In order to understand this behavior better, let us take a step back. The new GPT models are not the first to cause a hype. This summer, DALL-E 2 received major attention by generating realistic images from simple descriptions in natural language. Last year, OpenAI decided not to release an open-source version of GPT-3 because it was considered it to be too dangerous as we could no longer distinguish text generated by GPT-3 from text generate by humans.

In these earlier versions of today's large-language models, next to ethics, factuality was always a problem [5]. When generating images or writing poetry, one could assign this behavior to creativity. But when providing someone legal or medical advice, not being factual is a huge problem. Especially when such advice is provided in perfect language, with an authoritarian tone, expressing high self-confidence.

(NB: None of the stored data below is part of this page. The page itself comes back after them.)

-- ==== Sys2Proof/Machine/Engine.lean ====
section
/-! DEFINITION. The engine step: `Execute(PENDING)` (30_encoding.md rule R109), then `BUSY <- 0` (10_state.md rule R32). -/

namespace Sys2Proof.Machine

/-- The two commands that run while an error is latched (R109, R313). -/
def runsWhileLatched : Instr → Bool
  | .errClear => true
  | .softReset => true
  | .nop => false
  | .srcRewind => false
  | .outFlush => false
  | .histClear => false
  | .histCount _ => false
  | .histCountStream => false
  | .histRead _ => false
  | .buildTree => false
  | .nodeRead _ => false
  | .genCodes => false
  | .codeLen _ => false
  | .codeBits _ _ => false
  | .emitHeader _ => false
  | .encodeByte _ => false
  | .encodeEos => false
  | .encodeStream => false
  | .compress _ => false
  | .readHeader => false
  | .decodeSym => false
  | .decodeStream => false
  | .decompress => false

/-- `Execute(w)` (R109): with an error latched, every word but ERR_CLEAR and SOFT_RESET has no effect (R313); an illegal word
raises ILLEGAL_CMD with its opcode byte (R304). -/
def execute (w : Word) (s : State) : Host.Outcome State Fault Refusal :=
  match decode w with
  | .command i => if s.errCode = 0#4 || runsWhileLatched i then exec i s else .next s
  | .illegal _ => if s.errCode = 0#4 then finish (opcodeByte w) (.raised .illegalCmd s) else .next s

/-- The end of an engine step (R32): `BUSY <- 0`. DESIGN CHOICE: `PENDING`, unspecified while `BUSY = 0`, keeps the executed word
(assumption log 23). -/
def clearBusy : Host.Outcome State Fault Refusal → Host.Outcome State Fault Refusal
  | .next s => .next { s with busy := false }
  | .fault f => .fault f
  | .refused r => .refused r

/-- The engine's turn (R32): enabled only when `BUSY = 1`; an idle block keeps all state (R325; assumption log 17). -/
def engineStep (s : State) : Host.Outcome State Fault Refusal :=
  if s.busy then clearBusy (execute s.pending s) else .next s

end Sys2Proof.Machine
end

Therefor, to use these new models responsibly, we need to understand their architecture, how they are trained, and where the limitations come from.

GPT-3’s Architecture

The GPT models are based on Google’s transformer architecture, which was introduced in 2017 in the breakthrough paper ?“Attention is all you need”, currently one of the most cited papers in Natural Language Processing (NLP) research. Already in the 1960s, the NLP community aimed to design algorithms that could deal with problems in (human) natural language such as morphological variations, synonyms, homonyms, syntactic ambiguity, semantic ambiguity, co-references, pronouns, negations, alignment, intent, etc.

Where former approaches in computation linguistics (grammatical, symbolic, statistical, or early deep-learning models such as the LSTM) struggled to deal with these problem, transformers were able to address most of them. This is because transformers use an advanced mechanism named Multi-Headed Self-Attention, which is able to detect and address many of the above mentioned linguistic phenomena automatically from being exposed to (extremely) large volumes of human language.

The original transformer architecture includes an encoder and a decoder, designed to deal with complex sequence-to-sequence patterns that are both left- and right-side context-sensitive. Natural language consists of such patterns, hence the success.

Both the encoder and the decoder consist of multiple so-called feed-forward layers (mostly 12-24, depending on the complexity of the model, or 96 in the largest GPT-3 model), which all implement the above-mentioned method of self-attention. It has been shown that these layers capture different level of linguistic complexity and ambiguity, starting with the punctuation, to morphology, to syntax, to semantics, to more complex relations. In other words, these models automatically discovered the traditional NLP pipeline, just from being exposed to language.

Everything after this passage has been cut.